# Exercise:
Beginning with the line that contains "false .sbisr 0#32" in the material below, print each line exactly until the line that contains "false .icr 0#32" has been printed, then stop.

# Source records:
########
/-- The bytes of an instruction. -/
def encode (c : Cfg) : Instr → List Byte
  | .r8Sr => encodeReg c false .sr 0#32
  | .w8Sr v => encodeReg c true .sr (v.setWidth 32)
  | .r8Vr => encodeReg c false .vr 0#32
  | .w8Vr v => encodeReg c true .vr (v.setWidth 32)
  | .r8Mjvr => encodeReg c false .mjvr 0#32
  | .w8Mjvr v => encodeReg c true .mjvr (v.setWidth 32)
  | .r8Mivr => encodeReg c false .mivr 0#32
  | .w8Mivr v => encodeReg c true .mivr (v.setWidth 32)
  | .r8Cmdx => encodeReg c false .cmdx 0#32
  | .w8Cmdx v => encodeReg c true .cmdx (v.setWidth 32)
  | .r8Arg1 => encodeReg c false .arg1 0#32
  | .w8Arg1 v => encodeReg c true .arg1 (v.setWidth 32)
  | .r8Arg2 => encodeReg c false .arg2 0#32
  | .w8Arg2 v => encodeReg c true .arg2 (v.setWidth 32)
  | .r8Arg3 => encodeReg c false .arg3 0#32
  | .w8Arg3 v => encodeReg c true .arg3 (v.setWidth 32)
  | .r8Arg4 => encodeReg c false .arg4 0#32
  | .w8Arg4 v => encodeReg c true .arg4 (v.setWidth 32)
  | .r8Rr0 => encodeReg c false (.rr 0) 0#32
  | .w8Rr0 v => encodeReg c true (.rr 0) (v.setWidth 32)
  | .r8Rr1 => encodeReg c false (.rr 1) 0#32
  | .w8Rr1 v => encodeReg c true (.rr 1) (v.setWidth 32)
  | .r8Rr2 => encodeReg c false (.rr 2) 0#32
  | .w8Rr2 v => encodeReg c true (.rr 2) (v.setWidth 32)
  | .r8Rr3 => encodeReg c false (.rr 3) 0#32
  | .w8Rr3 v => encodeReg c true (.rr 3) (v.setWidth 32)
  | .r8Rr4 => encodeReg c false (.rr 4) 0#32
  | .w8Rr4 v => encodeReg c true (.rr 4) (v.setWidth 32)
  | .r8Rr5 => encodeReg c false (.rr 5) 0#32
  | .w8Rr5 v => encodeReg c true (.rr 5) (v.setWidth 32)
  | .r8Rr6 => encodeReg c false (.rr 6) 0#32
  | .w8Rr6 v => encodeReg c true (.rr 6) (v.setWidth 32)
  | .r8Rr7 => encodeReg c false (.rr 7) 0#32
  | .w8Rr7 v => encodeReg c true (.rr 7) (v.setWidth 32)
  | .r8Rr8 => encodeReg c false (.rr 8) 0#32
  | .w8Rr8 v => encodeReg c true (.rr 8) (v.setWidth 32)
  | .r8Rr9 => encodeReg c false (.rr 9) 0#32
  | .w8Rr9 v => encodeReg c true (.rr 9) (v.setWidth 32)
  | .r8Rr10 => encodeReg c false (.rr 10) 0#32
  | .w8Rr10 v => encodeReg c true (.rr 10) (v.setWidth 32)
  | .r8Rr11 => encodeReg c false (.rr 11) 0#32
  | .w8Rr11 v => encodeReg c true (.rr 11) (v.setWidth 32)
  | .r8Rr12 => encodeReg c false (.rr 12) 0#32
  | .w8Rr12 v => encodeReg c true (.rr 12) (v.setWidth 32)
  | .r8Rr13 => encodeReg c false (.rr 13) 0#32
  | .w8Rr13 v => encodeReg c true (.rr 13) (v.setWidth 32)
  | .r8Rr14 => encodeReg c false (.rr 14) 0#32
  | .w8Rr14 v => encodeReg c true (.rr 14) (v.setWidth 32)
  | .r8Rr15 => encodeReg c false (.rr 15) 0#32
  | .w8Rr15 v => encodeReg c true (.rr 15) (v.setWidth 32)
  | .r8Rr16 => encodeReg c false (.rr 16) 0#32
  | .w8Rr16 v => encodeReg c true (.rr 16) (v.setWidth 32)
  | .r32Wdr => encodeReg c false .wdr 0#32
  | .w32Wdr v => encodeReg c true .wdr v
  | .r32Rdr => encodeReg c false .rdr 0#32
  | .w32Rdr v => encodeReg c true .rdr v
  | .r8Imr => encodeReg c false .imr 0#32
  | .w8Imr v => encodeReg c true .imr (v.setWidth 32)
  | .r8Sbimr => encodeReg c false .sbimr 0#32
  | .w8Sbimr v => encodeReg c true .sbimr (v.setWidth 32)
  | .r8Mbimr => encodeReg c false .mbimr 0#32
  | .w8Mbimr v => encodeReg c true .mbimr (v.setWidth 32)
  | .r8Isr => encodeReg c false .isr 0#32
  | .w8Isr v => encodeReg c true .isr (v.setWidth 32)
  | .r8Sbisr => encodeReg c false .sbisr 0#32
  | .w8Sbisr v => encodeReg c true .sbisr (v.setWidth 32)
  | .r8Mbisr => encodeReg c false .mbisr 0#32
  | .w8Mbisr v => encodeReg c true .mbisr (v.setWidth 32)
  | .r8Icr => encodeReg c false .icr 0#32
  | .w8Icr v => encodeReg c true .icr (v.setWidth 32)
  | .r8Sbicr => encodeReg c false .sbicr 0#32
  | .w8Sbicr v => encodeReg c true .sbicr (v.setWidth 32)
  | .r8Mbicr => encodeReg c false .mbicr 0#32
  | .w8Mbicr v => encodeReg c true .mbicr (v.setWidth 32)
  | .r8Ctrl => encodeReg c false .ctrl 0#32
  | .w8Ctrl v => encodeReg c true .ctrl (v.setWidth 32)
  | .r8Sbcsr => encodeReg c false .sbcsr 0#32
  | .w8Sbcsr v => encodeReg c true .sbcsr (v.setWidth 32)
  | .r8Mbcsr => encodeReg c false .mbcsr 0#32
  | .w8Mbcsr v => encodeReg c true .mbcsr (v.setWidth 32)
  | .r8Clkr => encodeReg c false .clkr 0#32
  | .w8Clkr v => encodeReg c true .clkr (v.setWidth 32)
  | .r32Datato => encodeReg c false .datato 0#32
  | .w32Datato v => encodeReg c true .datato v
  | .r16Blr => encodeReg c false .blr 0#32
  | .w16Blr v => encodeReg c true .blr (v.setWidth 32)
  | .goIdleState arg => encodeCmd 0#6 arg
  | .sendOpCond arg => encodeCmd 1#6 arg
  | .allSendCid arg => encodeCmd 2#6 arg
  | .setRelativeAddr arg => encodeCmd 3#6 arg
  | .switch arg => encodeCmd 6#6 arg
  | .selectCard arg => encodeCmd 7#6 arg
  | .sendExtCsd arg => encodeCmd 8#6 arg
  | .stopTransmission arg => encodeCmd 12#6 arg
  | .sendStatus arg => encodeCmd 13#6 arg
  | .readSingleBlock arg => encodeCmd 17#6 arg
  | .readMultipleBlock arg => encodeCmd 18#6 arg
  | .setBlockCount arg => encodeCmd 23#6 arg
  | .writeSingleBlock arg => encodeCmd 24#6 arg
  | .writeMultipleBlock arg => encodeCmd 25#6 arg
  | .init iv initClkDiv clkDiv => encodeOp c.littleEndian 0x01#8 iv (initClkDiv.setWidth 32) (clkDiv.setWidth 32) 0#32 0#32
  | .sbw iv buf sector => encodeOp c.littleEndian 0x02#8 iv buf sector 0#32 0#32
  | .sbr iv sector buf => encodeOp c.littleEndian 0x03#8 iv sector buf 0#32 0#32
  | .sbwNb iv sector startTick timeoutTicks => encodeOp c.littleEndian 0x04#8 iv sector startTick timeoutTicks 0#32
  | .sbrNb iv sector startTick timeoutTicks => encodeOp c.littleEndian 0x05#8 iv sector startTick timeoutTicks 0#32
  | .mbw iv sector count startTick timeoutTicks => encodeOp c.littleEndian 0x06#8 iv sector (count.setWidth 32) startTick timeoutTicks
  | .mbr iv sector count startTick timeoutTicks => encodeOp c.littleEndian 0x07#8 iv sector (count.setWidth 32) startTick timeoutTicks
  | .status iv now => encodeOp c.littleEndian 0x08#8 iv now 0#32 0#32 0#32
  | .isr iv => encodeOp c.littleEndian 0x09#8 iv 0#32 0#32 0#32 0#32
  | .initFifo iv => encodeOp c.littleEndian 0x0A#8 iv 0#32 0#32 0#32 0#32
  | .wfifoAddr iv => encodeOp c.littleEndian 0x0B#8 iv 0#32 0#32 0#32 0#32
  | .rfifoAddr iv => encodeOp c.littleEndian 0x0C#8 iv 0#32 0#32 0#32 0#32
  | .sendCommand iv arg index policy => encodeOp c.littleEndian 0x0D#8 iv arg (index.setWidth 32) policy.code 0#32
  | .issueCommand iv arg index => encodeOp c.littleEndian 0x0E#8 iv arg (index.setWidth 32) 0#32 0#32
########
# Completed exercise:
  | .r8Sbisr => encodeReg c false .sbisr 0#32
  | .w8Sbisr v => encodeReg c true .sbisr (v.setWidth 32)
  | .r8Mbisr => encodeReg c false .mbisr 0#32
  | .w8Mbisr v => encodeReg c true .mbisr (v.setWidth 32)
  | .r8Icr => encodeReg c false .icr 0#32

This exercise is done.